■ WORK ORDER
Output only the lines from the start of the entries through the line holding "its bytes in memory. -/". Each line must match the original exactly.

[Stored items]

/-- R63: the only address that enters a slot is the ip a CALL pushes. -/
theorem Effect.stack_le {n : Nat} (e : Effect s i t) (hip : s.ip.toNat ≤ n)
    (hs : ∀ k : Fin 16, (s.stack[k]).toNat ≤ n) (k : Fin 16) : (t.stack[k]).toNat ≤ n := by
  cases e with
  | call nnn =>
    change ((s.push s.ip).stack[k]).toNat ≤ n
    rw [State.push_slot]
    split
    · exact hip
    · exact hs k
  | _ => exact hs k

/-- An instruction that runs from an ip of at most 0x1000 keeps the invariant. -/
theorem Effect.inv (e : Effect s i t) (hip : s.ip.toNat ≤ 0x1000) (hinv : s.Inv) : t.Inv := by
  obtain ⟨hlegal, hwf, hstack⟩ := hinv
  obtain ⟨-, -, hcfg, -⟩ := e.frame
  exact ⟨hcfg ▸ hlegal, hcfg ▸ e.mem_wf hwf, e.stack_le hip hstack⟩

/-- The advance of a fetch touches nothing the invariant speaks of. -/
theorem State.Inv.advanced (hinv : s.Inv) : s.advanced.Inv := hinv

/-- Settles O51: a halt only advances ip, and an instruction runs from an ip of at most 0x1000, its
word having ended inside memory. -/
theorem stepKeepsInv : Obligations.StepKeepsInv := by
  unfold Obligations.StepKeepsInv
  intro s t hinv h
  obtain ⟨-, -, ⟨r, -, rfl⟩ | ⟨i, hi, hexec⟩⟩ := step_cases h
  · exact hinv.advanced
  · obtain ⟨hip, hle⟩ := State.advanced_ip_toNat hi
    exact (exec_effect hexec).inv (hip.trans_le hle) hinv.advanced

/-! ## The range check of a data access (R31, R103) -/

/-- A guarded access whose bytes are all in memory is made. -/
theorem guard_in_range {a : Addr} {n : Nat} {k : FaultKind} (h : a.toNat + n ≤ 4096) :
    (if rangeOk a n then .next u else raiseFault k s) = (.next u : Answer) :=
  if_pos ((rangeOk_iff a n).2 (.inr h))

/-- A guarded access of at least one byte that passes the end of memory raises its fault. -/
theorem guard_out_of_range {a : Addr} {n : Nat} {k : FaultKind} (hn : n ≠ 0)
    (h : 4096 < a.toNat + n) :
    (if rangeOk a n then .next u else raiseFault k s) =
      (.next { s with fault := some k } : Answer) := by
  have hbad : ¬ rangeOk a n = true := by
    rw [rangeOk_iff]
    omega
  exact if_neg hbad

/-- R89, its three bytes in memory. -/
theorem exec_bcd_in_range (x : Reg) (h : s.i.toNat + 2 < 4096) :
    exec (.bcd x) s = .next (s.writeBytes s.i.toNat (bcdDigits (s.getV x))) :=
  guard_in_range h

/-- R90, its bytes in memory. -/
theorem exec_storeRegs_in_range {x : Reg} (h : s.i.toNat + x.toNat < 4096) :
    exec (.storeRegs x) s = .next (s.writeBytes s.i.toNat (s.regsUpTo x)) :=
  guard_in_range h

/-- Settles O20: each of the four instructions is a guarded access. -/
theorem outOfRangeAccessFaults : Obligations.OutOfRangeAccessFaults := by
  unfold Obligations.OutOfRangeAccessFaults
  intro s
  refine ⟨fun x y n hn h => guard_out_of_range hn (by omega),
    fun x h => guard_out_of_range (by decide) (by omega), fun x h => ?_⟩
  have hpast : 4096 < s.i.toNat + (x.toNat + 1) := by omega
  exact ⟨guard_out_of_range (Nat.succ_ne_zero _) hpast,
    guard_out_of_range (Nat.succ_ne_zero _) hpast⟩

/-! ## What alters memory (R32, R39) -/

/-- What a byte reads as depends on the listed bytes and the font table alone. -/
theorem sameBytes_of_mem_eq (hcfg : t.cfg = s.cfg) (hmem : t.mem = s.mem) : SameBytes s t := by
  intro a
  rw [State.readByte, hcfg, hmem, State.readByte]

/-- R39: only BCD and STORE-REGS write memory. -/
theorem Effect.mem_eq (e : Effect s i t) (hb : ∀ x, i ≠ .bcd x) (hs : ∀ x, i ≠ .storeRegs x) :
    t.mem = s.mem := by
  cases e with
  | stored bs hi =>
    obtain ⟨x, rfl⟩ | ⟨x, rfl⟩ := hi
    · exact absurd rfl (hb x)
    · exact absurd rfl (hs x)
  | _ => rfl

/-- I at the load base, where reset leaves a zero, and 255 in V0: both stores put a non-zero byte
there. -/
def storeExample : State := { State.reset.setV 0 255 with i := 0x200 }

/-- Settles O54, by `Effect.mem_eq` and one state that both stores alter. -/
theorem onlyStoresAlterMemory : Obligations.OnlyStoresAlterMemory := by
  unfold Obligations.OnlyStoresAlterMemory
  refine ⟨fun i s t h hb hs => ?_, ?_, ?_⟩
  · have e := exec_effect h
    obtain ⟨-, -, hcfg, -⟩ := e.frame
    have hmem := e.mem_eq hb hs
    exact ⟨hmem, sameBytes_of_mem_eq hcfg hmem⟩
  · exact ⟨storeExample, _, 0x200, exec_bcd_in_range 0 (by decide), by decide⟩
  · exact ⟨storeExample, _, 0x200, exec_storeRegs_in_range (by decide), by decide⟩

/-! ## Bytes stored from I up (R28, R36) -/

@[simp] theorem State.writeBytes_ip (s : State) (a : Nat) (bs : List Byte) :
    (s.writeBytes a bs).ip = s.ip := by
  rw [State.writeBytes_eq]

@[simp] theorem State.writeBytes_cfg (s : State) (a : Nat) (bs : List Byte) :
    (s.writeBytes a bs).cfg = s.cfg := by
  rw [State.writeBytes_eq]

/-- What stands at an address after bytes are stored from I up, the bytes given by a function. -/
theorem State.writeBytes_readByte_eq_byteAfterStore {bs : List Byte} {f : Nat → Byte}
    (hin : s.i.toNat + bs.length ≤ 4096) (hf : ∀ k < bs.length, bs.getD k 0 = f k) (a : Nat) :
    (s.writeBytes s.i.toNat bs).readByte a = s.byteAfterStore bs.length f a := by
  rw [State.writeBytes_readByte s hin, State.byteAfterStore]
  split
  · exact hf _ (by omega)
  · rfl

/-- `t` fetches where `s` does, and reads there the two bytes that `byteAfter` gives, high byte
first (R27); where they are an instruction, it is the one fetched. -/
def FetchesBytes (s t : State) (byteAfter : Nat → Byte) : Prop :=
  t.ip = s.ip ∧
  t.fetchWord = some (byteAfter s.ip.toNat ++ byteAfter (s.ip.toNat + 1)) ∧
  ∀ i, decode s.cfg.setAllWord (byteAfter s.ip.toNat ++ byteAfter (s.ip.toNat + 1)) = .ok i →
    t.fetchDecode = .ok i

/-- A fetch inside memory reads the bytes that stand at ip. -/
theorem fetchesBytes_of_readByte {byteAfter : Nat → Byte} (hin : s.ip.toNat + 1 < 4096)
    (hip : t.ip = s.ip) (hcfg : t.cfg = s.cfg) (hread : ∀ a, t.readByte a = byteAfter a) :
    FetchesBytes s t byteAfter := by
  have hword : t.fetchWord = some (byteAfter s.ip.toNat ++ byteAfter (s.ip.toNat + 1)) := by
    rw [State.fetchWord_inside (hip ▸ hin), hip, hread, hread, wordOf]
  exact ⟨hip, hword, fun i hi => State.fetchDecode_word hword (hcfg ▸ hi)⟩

■ SOLUTION FOR THIS EXERCISE
/-- R63: the only address that enters a slot is the ip a CALL pushes. -/
theorem Effect.stack_le {n : Nat} (e : Effect s i t) (hip : s.ip.toNat ≤ n)
    (hs : ∀ k : Fin 16, (s.stack[k]).toNat ≤ n) (k : Fin 16) : (t.stack[k]).toNat ≤ n := by
  cases e with
  | call nnn =>
    change ((s.push s.ip).stack[k]).toNat ≤ n
    rw [State.push_slot]
    split
    · exact hip
    · exact hs k
  | _ => exact hs k

/-- An instruction that runs from an ip of at most 0x1000 keeps the invariant. -/
theorem Effect.inv (e : Effect s i t) (hip : s.ip.toNat ≤ 0x1000) (hinv : s.Inv) : t.Inv := by
  obtain ⟨hlegal, hwf, hstack⟩ := hinv
  obtain ⟨-, -, hcfg, -⟩ := e.frame
  exact ⟨hcfg ▸ hlegal, hcfg ▸ e.mem_wf hwf, e.stack_le hip hstack⟩

/-- The advance of a fetch touches nothing the invariant speaks of. -/
theorem State.Inv.advanced (hinv : s.Inv) : s.advanced.Inv := hinv

/-- Settles O51: a halt only advances ip, and an instruction runs from an ip of at most 0x1000, its
word having ended inside memory. -/
theorem stepKeepsInv : Obligations.StepKeepsInv := by
  unfold Obligations.StepKeepsInv
  intro s t hinv h
  obtain ⟨-, -, ⟨r, -, rfl⟩ | ⟨i, hi, hexec⟩⟩ := step_cases h
  · exact hinv.advanced
  · obtain ⟨hip, hle⟩ := State.advanced_ip_toNat hi
    exact (exec_effect hexec).inv (hip.trans_le hle) hinv.advanced

/-! ## The range check of a data access (R31, R103) -/

/-- A guarded access whose bytes are all in memory is made. -/
theorem guard_in_range {a : Addr} {n : Nat} {k : FaultKind} (h : a.toNat + n ≤ 4096) :
    (if rangeOk a n then .next u else raiseFault k s) = (.next u : Answer) :=
  if_pos ((rangeOk_iff a n).2 (.inr h))

/-- A guarded access of at least one byte that passes the end of memory raises its fault. -/
theorem guard_out_of_range {a : Addr} {n : Nat} {k : FaultKind} (hn : n ≠ 0)
    (h : 4096 < a.toNat + n) :
    (if rangeOk a n then .next u else raiseFault k s) =
      (.next { s with fault := some k } : Answer) := by
  have hbad : ¬ rangeOk a n = true := by
    rw [rangeOk_iff]
    omega
  exact if_neg hbad

/-- R89, its three bytes in memory. -/
theorem exec_bcd_in_range (x : Reg) (h : s.i.toNat + 2 < 4096) :
    exec (.bcd x) s = .next (s.writeBytes s.i.toNat (bcdDigits (s.getV x))) :=
  guard_in_range h

/-- R90, its bytes in memory. -/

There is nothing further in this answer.